Tables 5 and 6 suggested that the 1986 and 2005 tests had many items which were performing poorly in terms of ID and IF. One possible reason for this was due to the response format. Whereas Section III and parts of Section II of the 1986 test had a fill-in-the-blank format, the first four sections of the 2005 exam were all in multiple-choice format.

The second research finding concerned the correlation between 1986 total score and its subtests. It is curious that reading part has the lowest correlation coefficient because in the 2005 examination this section had the highest correlation with the total score. This suggests that the topic of the reading passage may have an important role in shaping performance since the examinees draw upon their background knowledge when writing (Clapham, 1996). Also the text familiarity and task type may result in significant differences in subjects' overall and differential test and task performances (Salmani-Nodoushan, 2003). The 1986 test was about animals, the nature of science, and reflections on the past. It contained three passages with 10 questions per passage. The second passage was especially long (860 words). By contrast, the 2005 test was about personal experience, developing sense of trust, students' daily life, and radiation. There were five passages in 2005 test, each of which was 400-500 words. The topics for the 2005 test were probably more familiar to the examinee than the topics in the 1986 test. There were also great differences in the task type.

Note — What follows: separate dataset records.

/-- Settles O16: a frame by its class; one accepted by its record, its cache entries, its credit and its mail; an unknown ANNOUNCE by
its log. -/
theorem reception : Obligations.Reception := by
  unfold Obligations.Reception
  intro s
  refine ⟨fun p f hr hm => frameReceive_completes p hr hm, fun n p v f h c hc hr hm hcl hty => ?_,
    fun q k h stamp harr hal hseq hacc ha => ?_, fun n h stamp harr hty hplca hno hst hann ha => ?_⟩
  · have hn : n.val < 18 := by omega
    simp only [List.mem_cons, List.not_mem_nil, or_false] at hc
    rcases hc with rfl | rfl | rfl | rfl | rfl | rfl
    · exact hppReceive_completes hn (by rw [hty]; rfl) hr hm hcl
    · exact hppReceive_completes hn (by rw [hty]; rfl) hr hm hcl
    · exact hppReceive_completes p.isLt (by rw [hty]; rfl) hr hm hcl
    · exact hppReceive_completes p.isLt (by rw [hty]; rfl) hr hm hcl
    · exact hppReceive_completes p.isLt (by rw [hty]; rfl) hr hm hcl
    · exact hppReceive_completes (show 16 + v.val < 18 by omega) (by rw [hty]; rfl) hr hm hcl
  · obtain ⟨hacc', htake⟩ := State.takeFrames_accepts harr hacc
    have ha' : (s.clearArrived q).unarmed = true := ha
    have hp := q.isLt
    have hk := k.isLt
    have hport := State.port_clearArrived s q
    obtain ⟨hlive, hmiss, hauthf, hlast, hctr, hstamp, hothers⟩ :=
      State.acceptFrame_record (stamp := stamp) hp ha' hk hacc' hal hseq
    have honly := (s.clearArrived_only q).trans
      (State.acceptFrame_only (stamp := stamp) hp ha' hk hacc' hal)
    have harrived := State.acceptFrame_arrived (stamp := stamp) hp ha' hk hacc' hal
    have hword := fun hty i hi => State.acceptFrame_word (stamp := stamp) hp ha' hk hacc' hty (i := i) hi
    have hcredit := State.acceptFrame_credit (stamp := stamp) hp ha' hk hacc'
    have hpub := State.acceptFrame_pubFrom (stamp := stamp) hp ha' hk hacc'
    have hheld := State.acceptFrame_held (stamp := stamp) hp ha' hk hacc' hal
    simp only [State.node_clearArrived, hport] at hctr hothers hword hcredit hheld harrived
    rw [htake]
    generalize (s.clearArrived q).acceptFrame q k h stamp = u at *
    refine ⟨hlive, hmiss, hauthf, hlast, hctr, hstamp, hothers, fun hty i hi hch hdist => ?_, hcredit, hpub,
      fun h5 h6 hfree hb => ?_, harrived, honly.port, honly.regs, honly.stores rfl, honly.rest_taking⟩
    · obtain ⟨hlt, hval, hqual⟩ := Hpp.entryWord_fields hseq i
      have hd := congrArg BitVec.toNat (hword hty i hi hch hdist)
      rw [BitVec.toNat_ofNat, Nat.mod_eq_of_lt hlt] at hd
      exact ⟨(congrArg (natField · 32 32) hd).trans hval, (congrArg (natField · 24 8) hd).trans hqual⟩
    · exact hheld h5 h6 hfree hb
  · have ha' : (s.clearArrived n).unarmed = true := ha
    have hport := State.port_clearArrived s n
    have hstore : portStore n = Store.segment n := if_pos n.isLt
    obtain ⟨hcnt, hident, hinfo, hstamp, hnext⟩ := State.announce_effect (f := h) (st := w32 (natOf stamp 32)) ha'
      (show (s.clearArrived n).rf (Reg.segSlogwp n) 0 4 = s.rf (Reg.segSlogwp n) 0 4 from rfl)
    have honly := (s.clearArrived_only n).trans (State.announce_only (f := h) (st := w32 (natOf stamp 32)) ha')
    have hmail := State.announce_mail (n := n) (f := h) (st := w32 (natOf stamp 32)) ha'
    have hstores := honly.stores rfl
    rw [hport] at hmail
    rw [hstore] at hstores
    rw [hty] at hcnt hident hinfo hstamp hnext honly hmail hstores
    rw [State.takeFrames_announce harr hty hno hst hann, hty]
    refine ⟨hcnt, hident, ?_, hstamp, hnext, hmail, honly.port, honly.regs, hstores, honly.rest_taking⟩
    rw [State.rf, hinfo]
    exact field_slinfo hplca (by decide)

end Sys2Proof.Machine
end
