-- ==== Sys2Proof/Machine/Flags.lean ====
section
/-! DEFINITION. The decisions of R32. The block has no status flags and no condition codes: every decision it takes is an
equality test on a register inside the step that uses it, and its result is not stored. The rows-left test stands in
`State.nextRow` (Machine/Ops.lean). -/

namespace Sys2Proof.Machine

/-- The command == 0 test of the poll (R83). -/
def isIdleWord (v : Word) : Bool := v == 0x00000000

/-- The exit-vs-start test of ACC_CMD (R80, R85). -/
def isExitWord (v : Word) : Bool := v == 0x000000FF

/-- Whether the cycle count is written to RESP after the done value: REPORT_CYCLES, and the count reads neither as "not yet
responded" nor as "exited" (R89). -/
def reportsCount (cfg : Config) (cyc : Word) : Bool := cfg.reportCycles && cyc != 0x00000000 && cyc != 0x000000FF

/-- The last-channel test of LOAD_ROW (R141). -/
def isLastChannel (c : Fin 24) : Bool := !decide (c.val < 23)

/-- The last-bank test of a sweep (R122 to R124). -/
def isLastBank (k : Fin 4) : Bool := !decide (k.val < 3)

/-- The last-repetition test of a phase of `reps` sweeps (R122 to R124). -/
def isLastRepetition (i reps : Nat) : Bool := !decide (i < reps - 1)

/-- The last-bit test of a row's cells (R124). -/
def isLastBit (b : Fin 24) : Bool := !decide (b.val > 0)

end Sys2Proof.Machine
end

As suggested by Alderson, Calpham & Wall (2000, p.184) the correlations of subtests should be possibly in the order of +0.3 – +0.5. In the 1986 test only Sections I and II, I and III, and III and V had such correlations. This suggests that the 1986 test measured constructs which were quite separate and unrelated. The 2005 test had only four sections which correlated within the parameters suggested by Calpham & Wall. Sections II and V correlated moderately, as did as Sections I and VI. The fact that many of the sub-tests did not correlate should encourage to pause and reflect on what this test is actually measuring. The Writing Section of the 2005 test, for example, might depend in part upon Chinese language ability and the rhetorical skills needed to write a persuasive essay rather than general English ability. Moreover, sentence level translation exercises have been criticized for drawing heavily upon skills only partly related to target language use (Connor & Kaplan, 1986, p. 9-21).

"The fact that Listening section of the 2005 test correlated negatively with the Reading and Vocabulary sections should raise the eyebrows of any researcher."

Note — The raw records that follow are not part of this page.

/-! #### `State.raiseNotify` -/
@[simp] theorem State.raiseNotify_config (s : State) : (s.raiseNotify).config = s.config := rfl
@[simp] theorem State.raiseNotify_ctl (s : State) : (s.raiseNotify).ctl = s.ctl := rfl
@[simp] theorem State.raiseNotify_cmd (s : State) : (s.raiseNotify).cmd = s.cmd := rfl
@[simp] theorem State.raiseNotify_addr (s : State) : (s.raiseNotify).addr = s.addr := rfl
@[simp] theorem State.raiseNotify_rows (s : State) : (s.raiseNotify).rows = s.rows := rfl
@[simp] theorem State.raiseNotify_n (s : State) : (s.raiseNotify).n = s.n := rfl
@[simp] theorem State.raiseNotify_ptr (s : State) : (s.raiseNotify).ptr = s.ptr := rfl
@[simp] theorem State.raiseNotify_phase (s : State) : (s.raiseNotify).phase = s.phase := rfl
@[simp] theorem State.raiseNotify_c (s : State) : (s.raiseNotify).c = s.c := rfl
@[simp] theorem State.raiseNotify_b (s : State) : (s.raiseNotify).b = s.b := rfl
@[simp] theorem State.raiseNotify_i (s : State) : (s.raiseNotify).i = s.i := rfl
@[simp] theorem State.raiseNotify_k (s : State) : (s.raiseNotify).k = s.k := rfl
@[simp] theorem State.raiseNotify_cyc (s : State) : (s.raiseNotify).cyc = s.cyc := rfl
@[simp] theorem State.raiseNotify_w (s : State) : (s.raiseNotify).w = s.w := rfl
@[simp] theorem State.raiseNotify_zm (s : State) : (s.raiseNotify).zm = s.zm := rfl
@[simp] theorem State.raiseNotify_cycleCounter (s : State) : (s.raiseNotify).cycleCounter = s.cycleCounter := rfl
@[simp] theorem State.raiseNotify_out (s : State) : (s.raiseNotify).out = s.out := rfl
@[simp] theorem State.raiseNotify_cb (s : State) : (s.raiseNotify).cb = s.cb := rfl
@[simp] theorem State.raiseNotify_mem (s : State) : (s.raiseNotify).mem = s.mem := rfl
@[simp] theorem State.raiseNotify_notifyPending (s : State) : (s.raiseNotify).notifyPending = s.notifyPending + 1 := rfl
@[simp] theorem State.raiseNotify_trace (s : State) : (s.raiseNotify).trace = s.trace ++ [.notify] := rfl
@[simp] theorem State.raiseNotify_moves (s : State) : (s.raiseNotify).moves = s.moves := rfl
@[simp] theorem State.raiseNotify_draws (s : State) : (s.raiseNotify).draws = s.draws := rfl

/-! #### `State.latchDelay` -/
@[simp] theorem State.latchDelay_config (s : State) : (s.latchDelay).config = s.config := rfl
@[simp] theorem State.latchDelay_ctl (s : State) : (s.latchDelay).ctl = s.ctl := rfl
@[simp] theorem State.latchDelay_cmd (s : State) : (s.latchDelay).cmd = s.cmd := rfl
@[simp] theorem State.latchDelay_addr (s : State) : (s.latchDelay).addr = s.addr := rfl
@[simp] theorem State.latchDelay_rows (s : State) : (s.latchDelay).rows = s.rows := rfl
@[simp] theorem State.latchDelay_n (s : State) : (s.latchDelay).n = s.n := rfl
@[simp] theorem State.latchDelay_ptr (s : State) : (s.latchDelay).ptr = s.ptr := rfl
@[simp] theorem State.latchDelay_phase (s : State) : (s.latchDelay).phase = s.phase := rfl
@[simp] theorem State.latchDelay_c (s : State) : (s.latchDelay).c = s.c := rfl
@[simp] theorem State.latchDelay_b (s : State) : (s.latchDelay).b = s.b := rfl
@[simp] theorem State.latchDelay_i (s : State) : (s.latchDelay).i = s.i := rfl
@[simp] theorem State.latchDelay_k (s : State) : (s.latchDelay).k = s.k := rfl
@[simp] theorem State.latchDelay_cyc (s : State) : (s.latchDelay).cyc = s.cyc := rfl
@[simp] theorem State.latchDelay_w (s : State) : (s.latchDelay).w = s.w := rfl
@[simp] theorem State.latchDelay_zm (s : State) : (s.latchDelay).zm = s.zm := rfl
@[simp] theorem State.latchDelay_cycleCounter (s : State) : (s.latchDelay).cycleCounter = s.cycleCounter := rfl
@[simp] theorem State.latchDelay_out (s : State) : (s.latchDelay).out = s.out := rfl
@[simp] theorem State.latchDelay_cb (s : State) : (s.latchDelay).cb = s.cb := rfl
@[simp] theorem State.latchDelay_mem (s : State) : (s.latchDelay).mem = s.mem := rfl
@[simp] theorem State.latchDelay_notifyPending (s : State) : (s.latchDelay).notifyPending = s.notifyPending := rfl
@[simp] theorem State.latchDelay_trace (s : State) : (s.latchDelay).trace = s.trace ++ [.latch] := rfl
@[simp] theorem State.latchDelay_moves (s : State) : (s.latchDelay).moves = s.moves := rfl
@[simp] theorem State.latchDelay_draws (s : State) : (s.latchDelay).draws = s.draws := rfl

/-! #### `State.haltEvent` -/
@[simp] theorem State.haltEvent_config (s : State) : (s.haltEvent).config = s.config := rfl
@[simp] theorem State.haltEvent_ctl (s : State) : (s.haltEvent).ctl = s.ctl := rfl
@[simp] theorem State.haltEvent_cmd (s : State) : (s.haltEvent).cmd = s.cmd := rfl
@[simp] theorem State.haltEvent_addr (s : State) : (s.haltEvent).addr = s.addr := rfl
@[simp] theorem State.haltEvent_rows (s : State) : (s.haltEvent).rows = s.rows := rfl
@[simp] theorem State.haltEvent_n (s : State) : (s.haltEvent).n = s.n := rfl
@[simp] theorem State.haltEvent_ptr (s : State) : (s.haltEvent).ptr = s.ptr := rfl
@[simp] theorem State.haltEvent_phase (s : State) : (s.haltEvent).phase = s.phase := rfl
@[simp] theorem State.haltEvent_c (s : State) : (s.haltEvent).c = s.c := rfl
@[simp] theorem State.haltEvent_b (s : State) : (s.haltEvent).b = s.b := rfl
@[simp] theorem State.haltEvent_i (s : State) : (s.haltEvent).i = s.i := rfl
@[simp] theorem State.haltEvent_k (s : State) : (s.haltEvent).k = s.k := rfl
@[simp] theorem State.haltEvent_cyc (s : State) : (s.haltEvent).cyc = s.cyc := rfl
@[simp] theorem State.haltEvent_w (s : State) : (s.haltEvent).w = s.w := rfl
@[simp] theorem State.haltEvent_zm (s : State) : (s.haltEvent).zm = s.zm := rfl
@[simp] theorem State.haltEvent_cycleCounter (s : State) : (s.haltEvent).cycleCounter = s.cycleCounter := rfl
@[simp] theorem State.haltEvent_out (s : State) : (s.haltEvent).out = s.out := rfl
@[simp] theorem State.haltEvent_cb (s : State) : (s.haltEvent).cb = s.cb := rfl
@[simp] theorem State.haltEvent_mem (s : State) : (s.haltEvent).mem = s.mem := rfl
@[simp] theorem State.haltEvent_notifyPending (s : State) : (s.haltEvent).notifyPending = s.notifyPending := rfl
@[simp] theorem State.haltEvent_trace (s : State) : (s.haltEvent).trace = s.trace ++ [.halt] := rfl
@[simp] theorem State.haltEvent_moves (s : State) : (s.haltEvent).moves = s.moves := rfl
@[simp] theorem State.haltEvent_draws (s : State) : (s.haltEvent).draws = s.draws := rfl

The third research finding concerned the Listening section in 2005 test. The fact that Listening section of the 2005 test correlated negatively with the Reading and Vocabulary sections should raise the eyebrows of any researcher. A possible reason for this is listening section measure some abilities which are quite different from the ones for Reading and Vocabulary sections.

2. Recommendations for future tests

Test development is cyclical, not linear (McNamara, 2000, p. 23). That is, once a test is designed, constructed, trialed and operationalised its actual use generates evidence about its qualities (McNamara, 2000, p. 32). There are still some weaknesses with 2005 test. In that light, the following three proposals are offered:

[ p. 9 ]

The Cloze section needs to have a have a wider response format which includes integrated and interactive test items rather than solely multiple-choice items. By incorporating a wider range of tasks and response formats, more skills can be tested and hence the score can measure what it's supposed to measure.
Since 2005 test has a quite low percentage of appropriate items, by conducting piloting and/or pre-testing the ID and IF levels could be raised. That is, by having a system by which the right statistical procedures are followed, items which "misfit" or perform poorly would automatically be deleted. A Rasch analysis could be employed to do this.
Listening section in 2005 test needs to be improved. The validity needs to be investigated further. The low or even negative correlation draws our attention.

3. Limitations and implications for further research

3.1. Limitations

The main limitation in this study involves the scoring reliability of the Writing section of each exam. The writing section was scored by the author. The standard procedure is to employ two indepedent raters average their scores. Another limitation is that this study utilized only classical measurement theory procedures. More sophisticated forms of data analysis incorporating procedures based on item response theory could also shed valuable light on this data. Further studies of the CASEEEDC based on Rasch theory would be illuminating.

3.2. Implications

Although this research is preliminary, it has four practical implications. First of all, it points out the need to enhance the item discrimination and item facility ratings for the CASEEEDC. The 2005 CASEEEDC had a low percentage of acceptable items in regard to ID and IF. In particular, the listening, reading and translation sections need improvement.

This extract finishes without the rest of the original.